Task: Only these lines of the data below are wanted: the one with "rw [windowOffset, BitVec.toNat_add, toNat_offsetOf, h0, h1]", the one with "theorem toNat_be32 (b0", and any lines between them, each repeated exactly.

(Dataset entries)
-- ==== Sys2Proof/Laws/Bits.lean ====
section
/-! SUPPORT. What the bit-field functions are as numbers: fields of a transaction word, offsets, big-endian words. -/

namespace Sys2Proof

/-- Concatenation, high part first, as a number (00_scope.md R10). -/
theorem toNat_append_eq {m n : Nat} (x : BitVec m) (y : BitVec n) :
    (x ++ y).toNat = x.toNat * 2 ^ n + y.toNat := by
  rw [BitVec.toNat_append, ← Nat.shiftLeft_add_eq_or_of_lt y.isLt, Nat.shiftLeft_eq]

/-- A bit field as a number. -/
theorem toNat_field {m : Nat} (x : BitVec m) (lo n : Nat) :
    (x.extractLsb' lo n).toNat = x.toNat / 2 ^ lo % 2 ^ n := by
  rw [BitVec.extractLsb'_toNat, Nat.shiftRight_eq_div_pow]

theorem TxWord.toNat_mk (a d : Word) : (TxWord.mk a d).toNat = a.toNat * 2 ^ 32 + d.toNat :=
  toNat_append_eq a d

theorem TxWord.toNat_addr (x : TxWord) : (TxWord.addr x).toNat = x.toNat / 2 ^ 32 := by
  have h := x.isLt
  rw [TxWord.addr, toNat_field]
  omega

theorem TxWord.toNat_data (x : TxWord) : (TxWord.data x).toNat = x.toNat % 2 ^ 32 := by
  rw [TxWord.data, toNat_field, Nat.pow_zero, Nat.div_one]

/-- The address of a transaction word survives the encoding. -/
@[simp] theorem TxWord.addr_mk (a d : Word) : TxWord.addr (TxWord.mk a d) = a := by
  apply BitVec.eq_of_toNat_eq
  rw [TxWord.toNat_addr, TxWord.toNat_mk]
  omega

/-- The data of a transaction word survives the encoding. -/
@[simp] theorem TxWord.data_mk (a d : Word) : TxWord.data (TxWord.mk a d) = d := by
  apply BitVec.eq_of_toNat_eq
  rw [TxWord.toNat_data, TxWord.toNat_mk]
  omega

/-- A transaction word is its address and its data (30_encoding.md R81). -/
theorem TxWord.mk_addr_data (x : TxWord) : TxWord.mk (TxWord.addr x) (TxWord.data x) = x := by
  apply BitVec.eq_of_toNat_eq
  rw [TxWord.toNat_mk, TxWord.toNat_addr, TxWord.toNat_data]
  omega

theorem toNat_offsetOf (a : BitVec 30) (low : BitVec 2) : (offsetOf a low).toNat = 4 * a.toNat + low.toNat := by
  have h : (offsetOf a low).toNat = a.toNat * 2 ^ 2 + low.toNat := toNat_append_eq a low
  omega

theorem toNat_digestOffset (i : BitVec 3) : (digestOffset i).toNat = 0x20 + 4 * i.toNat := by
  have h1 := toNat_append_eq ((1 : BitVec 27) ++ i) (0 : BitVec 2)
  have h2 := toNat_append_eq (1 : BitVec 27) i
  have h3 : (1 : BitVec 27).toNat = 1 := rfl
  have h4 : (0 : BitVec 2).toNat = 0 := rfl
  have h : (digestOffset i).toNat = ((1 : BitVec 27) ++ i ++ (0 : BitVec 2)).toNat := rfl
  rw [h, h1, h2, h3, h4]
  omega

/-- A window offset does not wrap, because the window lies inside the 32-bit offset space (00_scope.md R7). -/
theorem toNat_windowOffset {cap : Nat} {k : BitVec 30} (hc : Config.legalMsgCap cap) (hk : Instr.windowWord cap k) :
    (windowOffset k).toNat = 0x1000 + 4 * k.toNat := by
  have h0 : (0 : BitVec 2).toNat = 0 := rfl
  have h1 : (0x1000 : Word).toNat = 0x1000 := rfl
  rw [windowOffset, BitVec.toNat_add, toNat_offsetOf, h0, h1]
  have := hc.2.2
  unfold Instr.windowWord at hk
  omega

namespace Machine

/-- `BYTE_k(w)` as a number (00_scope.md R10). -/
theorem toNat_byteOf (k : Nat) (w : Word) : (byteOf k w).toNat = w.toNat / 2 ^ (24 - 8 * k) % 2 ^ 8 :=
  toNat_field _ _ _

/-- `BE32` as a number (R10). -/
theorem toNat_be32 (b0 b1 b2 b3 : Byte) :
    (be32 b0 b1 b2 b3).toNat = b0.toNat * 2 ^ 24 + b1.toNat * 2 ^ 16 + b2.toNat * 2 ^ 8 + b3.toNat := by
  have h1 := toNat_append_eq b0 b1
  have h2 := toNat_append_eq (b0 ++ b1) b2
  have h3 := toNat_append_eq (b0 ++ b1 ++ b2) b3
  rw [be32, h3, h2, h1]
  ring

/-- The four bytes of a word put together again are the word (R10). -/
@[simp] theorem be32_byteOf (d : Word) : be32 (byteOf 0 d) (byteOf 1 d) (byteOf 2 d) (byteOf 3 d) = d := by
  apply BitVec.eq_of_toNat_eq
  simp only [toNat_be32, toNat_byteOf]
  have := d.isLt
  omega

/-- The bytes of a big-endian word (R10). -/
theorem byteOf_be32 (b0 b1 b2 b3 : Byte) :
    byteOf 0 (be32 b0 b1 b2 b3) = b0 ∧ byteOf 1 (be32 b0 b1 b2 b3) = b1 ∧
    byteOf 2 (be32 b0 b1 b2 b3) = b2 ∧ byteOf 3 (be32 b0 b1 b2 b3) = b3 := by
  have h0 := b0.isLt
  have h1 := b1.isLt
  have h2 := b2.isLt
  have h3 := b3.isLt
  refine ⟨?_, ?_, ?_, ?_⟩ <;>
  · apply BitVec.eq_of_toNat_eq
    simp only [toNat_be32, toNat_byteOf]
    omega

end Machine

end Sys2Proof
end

Exercise answer:
  rw [windowOffset, BitVec.toNat_add, toNat_offsetOf, h0, h1]
  have := hc.2.2
  unfold Instr.windowWord at hk
  omega

namespace Machine

/-- `BYTE_k(w)` as a number (00_scope.md R10). -/
theorem toNat_byteOf (k : Nat) (w : Word) : (byteOf k w).toNat = w.toNat / 2 ^ (24 - 8 * k) % 2 ^ 8 :=
  toNat_field _ _ _

/-- `BE32` as a number (R10). -/
theorem toNat_be32 (b0 b1 b2 b3 : Byte) :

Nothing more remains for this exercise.